• **SUPPLIED RECORDS**

@[simp] theorem State.updEdge_pending (f : Edge → Edge) : (s.updEdge f).pending = s.pending := rfl
@[simp] theorem State.updEdge_now (f : Edge → Edge) : (s.updEdge f).now = s.now := rfl
@[simp] theorem State.updEdge_free (f : Edge → Edge) : (s.updEdge f).free = s.free := rfl
@[simp] theorem State.updEdge_pins (f : Edge → Edge) : (s.updEdge f).pins = s.pins := rfl
@[simp] theorem State.updEdge_pwr (f : Edge → Edge) : (s.updEdge f).pwr = s.pwr := rfl
@[simp] theorem State.updEdge_sentry (f : Edge → Edge) : (s.updEdge f).sentry = s.sentry := rfl
@[simp] theorem State.updEdge_tamper (f : Edge → Edge) : (s.updEdge f).tamper = s.tamper := rfl
@[simp] theorem State.updEdge_vault (f : Edge → Edge) : (s.updEdge f).vault = s.vault := rfl
@[simp] theorem State.updEdge_life (f : Edge → Edge) : (s.updEdge f).life = s.life := rfl
@[simp] theorem State.updEdge_keys (f : Edge → Edge) : (s.updEdge f).keys = s.keys := rfl
@[simp] theorem State.updEdge_insts (f : Edge → Edge) : (s.updEdge f).insts = s.insts := rfl
@[simp] theorem State.updEdge_sqs (f : Edge → Edge) : (s.updEdge f).sqs = s.sqs := rfl
@[simp] theorem State.updEdge_cqs (f : Edge → Edge) : (s.updEdge f).cqs = s.cqs := rfl
@[simp] theorem State.updEdge_jobs (f : Edge → Edge) : (s.updEdge f).jobs = s.jobs := rfl
@[simp] theorem State.updEdge_units (f : Edge → Edge) : (s.updEdge f).units = s.units := rfl
@[simp] theorem State.updEdge_fab (f : Edge → Edge) : (s.updEdge f).fab = s.fab := rfl
@[simp] theorem State.updEdge_irq (f : Edge → Edge) : (s.updEdge f).irq = s.irq := rfl
@[simp] theorem State.updEdge_rt (f : Edge → Edge) : (s.updEdge f).rt = s.rt := rfl
@[simp] theorem State.updEdge_cnt (f : Edge → Edge) : (s.updEdge f).cnt = s.cnt := rfl
@[simp] theorem State.updEdge_dict (f : Edge → Edge) : (s.updEdge f).dict = s.dict := rfl
@[simp] theorem State.updEdge_cfg (f : Edge → Edge) : (s.updEdge f).cfg = s.cfg := rfl
@[simp] theorem State.updEdge_jnl (f : Edge → Edge) : (s.updEdge f).jnl = s.jnl := rfl
@[simp] theorem State.updEdge_card (f : Edge → Edge) : (s.updEdge f).card = s.card := rfl
@[simp] theorem State.updEdge_flt (f : Edge → Edge) : (s.updEdge f).flt = s.flt := rfl
@[simp] theorem State.updEdge_rng (f : Edge → Edge) : (s.updEdge f).rng = s.rng := rfl
@[simp] theorem State.updEdge_edge (f : Edge → Edge) : (s.updEdge f).edge = f s.edge := rfl
@[simp] theorem State.updEdge_eoa (f : Edge → Edge) : (s.updEdge f).eoa = s.eoa := rfl
@[simp] theorem State.updEdge_cas (f : Edge → Edge) : (s.updEdge f).cas = s.cas := rfl
@[simp] theorem State.updEdge_disp (f : Edge → Edge) : (s.updEdge f).disp = s.disp := rfl
@[simp] theorem State.updEdge_inst (f : Edge → Edge) (n : Fin 128) : (s.updEdge f).inst n = s.inst n := rfl
@[simp] theorem State.updEdge_sq (f : Edge → Edge) (g : Fin 512) : (s.updEdge f).sq g = s.sq g := rfl
@[simp] theorem State.updEdge_cq (f : Edge → Edge) (q : Fin 256) : (s.updEdge f).cq q = s.cq q := rfl

@[simp] theorem State.updEoa_pending (f : Eoa → Eoa) : (s.updEoa f).pending = s.pending := rfl
@[simp] theorem State.updEoa_now (f : Eoa → Eoa) : (s.updEoa f).now = s.now := rfl
@[simp] theorem State.updEoa_free (f : Eoa → Eoa) : (s.updEoa f).free = s.free := rfl
@[simp] theorem State.updEoa_pins (f : Eoa → Eoa) : (s.updEoa f).pins = s.pins := rfl
@[simp] theorem State.updEoa_pwr (f : Eoa → Eoa) : (s.updEoa f).pwr = s.pwr := rfl
@[simp] theorem State.updEoa_sentry (f : Eoa → Eoa) : (s.updEoa f).sentry = s.sentry := rfl
@[simp] theorem State.updEoa_tamper (f : Eoa → Eoa) : (s.updEoa f).tamper = s.tamper := rfl
@[simp] theorem State.updEoa_vault (f : Eoa → Eoa) : (s.updEoa f).vault = s.vault := rfl
@[simp] theorem State.updEoa_life (f : Eoa → Eoa) : (s.updEoa f).life = s.life := rfl
@[simp] theorem State.updEoa_keys (f : Eoa → Eoa) : (s.updEoa f).keys = s.keys := rfl
@[simp] theorem State.updEoa_insts (f : Eoa → Eoa) : (s.updEoa f).insts = s.insts := rfl
@[simp] theorem State.updEoa_sqs (f : Eoa → Eoa) : (s.updEoa f).sqs = s.sqs := rfl
@[simp] theorem State.updEoa_cqs (f : Eoa → Eoa) : (s.updEoa f).cqs = s.cqs := rfl
@[simp] theorem State.updEoa_jobs (f : Eoa → Eoa) : (s.updEoa f).jobs = s.jobs := rfl
@[simp] theorem State.updEoa_units (f : Eoa → Eoa) : (s.updEoa f).units = s.units := rfl
@[simp] theorem State.updEoa_fab (f : Eoa → Eoa) : (s.updEoa f).fab = s.fab := rfl
@[simp] theorem State.updEoa_irq (f : Eoa → Eoa) : (s.updEoa f).irq = s.irq := rfl
@[simp] theorem State.updEoa_rt (f : Eoa → Eoa) : (s.updEoa f).rt = s.rt := rfl
@[simp] theorem State.updEoa_cnt (f : Eoa → Eoa) : (s.updEoa f).cnt = s.cnt := rfl
@[simp] theorem State.updEoa_dict (f : Eoa → Eoa) : (s.updEoa f).dict = s.dict := rfl
@[simp] theorem State.updEoa_cfg (f : Eoa → Eoa) : (s.updEoa f).cfg = s.cfg := rfl
@[simp] theorem State.updEoa_jnl (f : Eoa → Eoa) : (s.updEoa f).jnl = s.jnl := rfl
@[simp] theorem State.updEoa_card (f : Eoa → Eoa) : (s.updEoa f).card = s.card := rfl
@[simp] theorem State.updEoa_flt (f : Eoa → Eoa) : (s.updEoa f).flt = s.flt := rfl
@[simp] theorem State.updEoa_rng (f : Eoa → Eoa) : (s.updEoa f).rng = s.rng := rfl
@[simp] theorem State.updEoa_edge (f : Eoa → Eoa) : (s.updEoa f).edge = s.edge := rfl
@[simp] theorem State.updEoa_eoa (f : Eoa → Eoa) : (s.updEoa f).eoa = f s.eoa := rfl
@[simp] theorem State.updEoa_cas (f : Eoa → Eoa) : (s.updEoa f).cas = s.cas := rfl
@[simp] theorem State.updEoa_disp (f : Eoa → Eoa) : (s.updEoa f).disp = s.disp := rfl
@[simp] theorem State.updEoa_inst (f : Eoa → Eoa) (n : Fin 128) : (s.updEoa f).inst n = s.inst n := rfl
@[simp] theorem State.updEoa_sq (f : Eoa → Eoa) (g : Fin 512) : (s.updEoa f).sq g = s.sq g := rfl
@[simp] theorem State.updEoa_cq (f : Eoa → Eoa) (q : Fin 256) : (s.updEoa f).cq q = s.cq q := rfl

@[simp] theorem State.updCas_pending (f : Cas → Cas) : (s.updCas f).pending = s.pending := rfl
@[simp] theorem State.updCas_now (f : Cas → Cas) : (s.updCas f).now = s.now := rfl
@[simp] theorem State.updCas_free (f : Cas → Cas) : (s.updCas f).free = s.free := rfl
@[simp] theorem State.updCas_pins (f : Cas → Cas) : (s.updCas f).pins = s.pins := rfl
@[simp] theorem State.updCas_pwr (f : Cas → Cas) : (s.updCas f).pwr = s.pwr := rfl
@[simp] theorem State.updCas_sentry (f : Cas → Cas) : (s.updCas f).sentry = s.sentry := rfl
@[simp] theorem State.updCas_tamper (f : Cas → Cas) : (s.updCas f).tamper = s.tamper := rfl
@[simp] theorem State.updCas_vault (f : Cas → Cas) : (s.updCas f).vault = s.vault := rfl
@[simp] theorem State.updCas_life (f : Cas → Cas) : (s.updCas f).life = s.life := rfl
@[simp] theorem State.updCas_keys (f : Cas → Cas) : (s.updCas f).keys = s.keys := rfl
@[simp] theorem State.updCas_insts (f : Cas → Cas) : (s.updCas f).insts = s.insts := rfl
@[simp] theorem State.updCas_sqs (f : Cas → Cas) : (s.updCas f).sqs = s.sqs := rfl
@[simp] theorem State.updCas_cqs (f : Cas → Cas) : (s.updCas f).cqs = s.cqs := rfl
@[simp] theorem State.updCas_jobs (f : Cas → Cas) : (s.updCas f).jobs = s.jobs := rfl
@[simp] theorem State.updCas_units (f : Cas → Cas) : (s.updCas f).units = s.units := rfl
@[simp] theorem State.updCas_fab (f : Cas → Cas) : (s.updCas f).fab = s.fab := rfl
@[simp] theorem State.updCas_irq (f : Cas → Cas) : (s.updCas f).irq = s.irq := rfl
@[simp] theorem State.updCas_rt (f : Cas → Cas) : (s.updCas f).rt = s.rt := rfl
@[simp] theorem State.updCas_cnt (f : Cas → Cas) : (s.updCas f).cnt = s.cnt := rfl
@[simp] theorem State.updCas_dict (f : Cas → Cas) : (s.updCas f).dict = s.dict := rfl
@[simp] theorem State.updCas_cfg (f : Cas → Cas) : (s.updCas f).cfg = s.cfg := rfl
@[simp] theorem State.updCas_jnl (f : Cas → Cas) : (s.updCas f).jnl = s.jnl := rfl
@[simp] theorem State.updCas_card (f : Cas → Cas) : (s.updCas f).card = s.card := rfl
@[simp] theorem State.updCas_flt (f : Cas → Cas) : (s.updCas f).flt = s.flt := rfl
@[simp] theorem State.updCas_rng (f : Cas → Cas) : (s.updCas f).rng = s.rng := rfl
@[simp] theorem State.updCas_edge (f : Cas → Cas) : (s.updCas f).edge = s.edge := rfl
@[simp] theorem State.updCas_eoa (f : Cas → Cas) : (s.updCas f).eoa = s.eoa := rfl
@[simp] theorem State.updCas_cas (f : Cas → Cas) : (s.updCas f).cas = f s.cas := rfl
@[simp] theorem State.updCas_disp (f : Cas → Cas) : (s.updCas f).disp = s.disp := rfl
@[simp] theorem State.updCas_inst (f : Cas → Cas) (n : Fin 128) : (s.updCas f).inst n = s.inst n := rfl
@[simp] theorem State.updCas_sq (f : Cas → Cas) (g : Fin 512) : (s.updCas f).sq g = s.sq g := rfl
@[simp] theorem State.updCas_cq (f : Cas → Cas) (q : Fin 256) : (s.updCas f).cq q = s.cq q := rfl

@[simp] theorem State.updDisp_pending (f : Disp → Disp) : (s.updDisp f).pending = s.pending := rfl
@[simp] theorem State.updDisp_now (f : Disp → Disp) : (s.updDisp f).now = s.now := rfl
@[simp] theorem State.updDisp_free (f : Disp → Disp) : (s.updDisp f).free = s.free := rfl
@[simp] theorem State.updDisp_pins (f : Disp → Disp) : (s.updDisp f).pins = s.pins := rfl
@[simp] theorem State.updDisp_pwr (f : Disp → Disp) : (s.updDisp f).pwr = s.pwr := rfl
@[simp] theorem State.updDisp_sentry (f : Disp → Disp) : (s.updDisp f).sentry = s.sentry := rfl
@[simp] theorem State.updDisp_tamper (f : Disp → Disp) : (s.updDisp f).tamper = s.tamper := rfl
@[simp] theorem State.updDisp_vault (f : Disp → Disp) : (s.updDisp f).vault = s.vault := rfl
@[simp] theorem State.updDisp_life (f : Disp → Disp) : (s.updDisp f).life = s.life := rfl
@[simp] theorem State.updDisp_keys (f : Disp → Disp) : (s.updDisp f).keys = s.keys := rfl
@[simp] theorem State.updDisp_insts (f : Disp → Disp) : (s.updDisp f).insts = s.insts := rfl
@[simp] theorem State.updDisp_sqs (f : Disp → Disp) : (s.updDisp f).sqs = s.sqs := rfl
@[simp] theorem State.updDisp_cqs (f : Disp → Disp) : (s.updDisp f).cqs = s.cqs := rfl
@[simp] theorem State.updDisp_jobs (f : Disp → Disp) : (s.updDisp f).jobs = s.jobs := rfl
@[simp] theorem State.updDisp_units (f : Disp → Disp) : (s.updDisp f).units = s.units := rfl
@[simp] theorem State.updDisp_fab (f : Disp → Disp) : (s.updDisp f).fab = s.fab := rfl
@[simp] theorem State.updDisp_irq (f : Disp → Disp) : (s.updDisp f).irq = s.irq := rfl
@[simp] theorem State.updDisp_rt (f : Disp → Disp) : (s.updDisp f).rt = s.rt := rfl
@[simp] theorem State.updDisp_cnt (f : Disp → Disp) : (s.updDisp f).cnt = s.cnt := rfl
@[simp] theorem State.updDisp_dict (f : Disp → Disp) : (s.updDisp f).dict = s.dict := rfl
@[simp] theorem State.updDisp_cfg (f : Disp → Disp) : (s.updDisp f).cfg = s.cfg := rfl
@[simp] theorem State.updDisp_jnl (f : Disp → Disp) : (s.updDisp f).jnl = s.jnl := rfl
@[simp] theorem State.updDisp_card (f : Disp → Disp) : (s.updDisp f).card = s.card := rfl
@[simp] theorem State.updDisp_flt (f : Disp → Disp) : (s.updDisp f).flt = s.flt := rfl
@[simp] theorem State.updDisp_rng (f : Disp → Disp) : (s.updDisp f).rng = s.rng := rfl
@[simp] theorem State.updDisp_edge (f : Disp → Disp) : (s.updDisp f).edge = s.edge := rfl
@[simp] theorem State.updDisp_eoa (f : Disp → Disp) : (s.updDisp f).eoa = s.eoa := rfl
@[simp] theorem State.updDisp_cas (f : Disp → Disp) : (s.updDisp f).cas = s.cas := rfl
@[simp] theorem State.updDisp_disp (f : Disp → Disp) : (s.updDisp f).disp = f s.disp := rfl
@[simp] theorem State.updDisp_inst (f : Disp → Disp) (n : Fin 128) : (s.updDisp f).inst n = s.inst n := rfl
@[simp] theorem State.updDisp_sq (f : Disp → Disp) (g : Fin 512) : (s.updDisp f).sq g = s.sq g := rfl
@[simp] theorem State.updDisp_cq (f : Disp → Disp) (q : Fin 256) : (s.updDisp f).cq q = s.cq q := rfl

@[simp] theorem State.updInst_pending (n : Fin 128) (f : Inst → Inst) : (s.updInst n f).pending = s.pending := rfl
@[simp] theorem State.updInst_now (n : Fin 128) (f : Inst → Inst) : (s.updInst n f).now = s.now := rfl
@[simp] theorem State.updInst_free (n : Fin 128) (f : Inst → Inst) : (s.updInst n f).free = s.free := rfl
@[simp] theorem State.updInst_pins (n : Fin 128) (f : Inst → Inst) : (s.updInst n f).pins = s.pins := rfl
@[simp] theorem State.updInst_pwr (n : Fin 128) (f : Inst → Inst) : (s.updInst n f).pwr = s.pwr := rfl
@[simp] theorem State.updInst_sentry (n : Fin 128) (f : Inst → Inst) : (s.updInst n f).sentry = s.sentry := rfl
@[simp] theorem State.updInst_tamper (n : Fin 128) (f : Inst → Inst) : (s.updInst n f).tamper = s.tamper := rfl
@[simp] theorem State.updInst_vault (n : Fin 128) (f : Inst → Inst) : (s.updInst n f).vault = s.vault := rfl
@[simp] theorem State.updInst_life (n : Fin 128) (f : Inst → Inst) : (s.updInst n f).life = s.life := rfl
@[simp] theorem State.updInst_keys (n : Fin 128) (f : Inst → Inst) : (s.updInst n f).keys = s.keys := rfl
@[simp] theorem State.updInst_sqs (n : Fin 128) (f : Inst → Inst) : (s.updInst n f).sqs = s.sqs := rfl
@[simp] theorem State.updInst_cqs (n : Fin 128) (f : Inst → Inst) : (s.updInst n f).cqs = s.cqs := rfl
@[simp] theorem State.updInst_jobs (n : Fin 128) (f : Inst → Inst) : (s.updInst n f).jobs = s.jobs := rfl
@[simp] theorem State.updInst_units (n : Fin 128) (f : Inst → Inst) : (s.updInst n f).units = s.units := rfl
@[simp] theorem State.updInst_fab (n : Fin 128) (f : Inst → Inst) : (s.updInst n f).fab = s.fab := rfl
@[simp] theorem State.updInst_irq (n : Fin 128) (f : Inst → Inst) : (s.updInst n f).irq = s.irq := rfl
@[simp] theorem State.updInst_rt (n : Fin 128) (f : Inst → Inst) : (s.updInst n f).rt = s.rt := rfl
@[simp] theorem State.updInst_cnt (n : Fin 128) (f : Inst → Inst) : (s.updInst n f).cnt = s.cnt := rfl
@[simp] theorem State.updInst_dict (n : Fin 128) (f : Inst → Inst) : (s.updInst n f).dict = s.dict := rfl
@[simp] theorem State.updInst_cfg (n : Fin 128) (f : Inst → Inst) : (s.updInst n f).cfg = s.cfg := rfl
@[simp] theorem State.updInst_jnl (n : Fin 128) (f : Inst → Inst) : (s.updInst n f).jnl = s.jnl := rfl
@[simp] theorem State.updInst_card (n : Fin 128) (f : Inst → Inst) : (s.updInst n f).card = s.card := rfl
@[simp] theorem State.updInst_flt (n : Fin 128) (f : Inst → Inst) : (s.updInst n f).flt = s.flt := rfl
@[simp] theorem State.updInst_rng (n : Fin 128) (f : Inst → Inst) : (s.updInst n f).rng = s.rng := rfl
@[simp] theorem State.updInst_edge (n : Fin 128) (f : Inst → Inst) : (s.updInst n f).edge = s.edge := rfl
@[simp] theorem State.updInst_eoa (n : Fin 128) (f : Inst → Inst) : (s.updInst n f).eoa = s.eoa := rfl
@[simp] theorem State.updInst_cas (n : Fin 128) (f : Inst → Inst) : (s.updInst n f).cas = s.cas := rfl
@[simp] theorem State.updInst_disp (n : Fin 128) (f : Inst → Inst) : (s.updInst n f).disp = s.disp := rfl
@[simp] theorem State.updInst_sq (n : Fin 128) (f : Inst → Inst) (g : Fin 512) : (s.updInst n f).sq g = s.sq g := rfl
@[simp] theorem State.updInst_cq (n : Fin 128) (f : Inst → Inst) (q : Fin 256) : (s.updInst n f).cq q = s.cq q := rfl

@[simp] theorem State.updInst_same (n : Fin 128) (f : Inst → Inst) : (s.updInst n f).inst n = f (s.inst n) := by
  simp [State.updInst, State.inst]
theorem State.updInst_other (n m : Fin 128) (f : Inst → Inst) (h : m ≠ n) : (s.updInst n f).inst m = s.inst m := by
  have hv : n.val ≠ m.val := fun e => h (Fin.ext e.symm)
  simp [State.updInst, State.inst, hv]
theorem State.updInst_at (n m : Fin 128) (f : Inst → Inst) :
    (s.updInst n f).inst m = if m = n then f (s.inst m) else s.inst m := by
  by_cases h : m = n
  · subst h; simp
  · simp [h, State.updInst_other]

• **ASSIGNMENT**
Set down, word for word, each line from the top of the records above through the line with "(s.updEdge f).sentry = s.sentry := rfl".

• **RESULT FOR THIS EXERCISE**
@[simp] theorem State.updEdge_pending (f : Edge → Edge) : (s.updEdge f).pending = s.pending := rfl
@[simp] theorem State.updEdge_now (f : Edge → Edge) : (s.updEdge f).now = s.now := rfl
@[simp] theorem State.updEdge_free (f : Edge → Edge) : (s.updEdge f).free = s.free := rfl
@[simp] theorem State.updEdge_pins (f : Edge → Edge) : (s.updEdge f).pins = s.pins := rfl
@[simp] theorem State.updEdge_pwr (f : Edge → Edge) : (s.updEdge f).pwr = s.pwr := rfl
@[simp] theorem State.updEdge_sentry (f : Edge → Edge) : (s.updEdge f).sentry = s.sentry := rfl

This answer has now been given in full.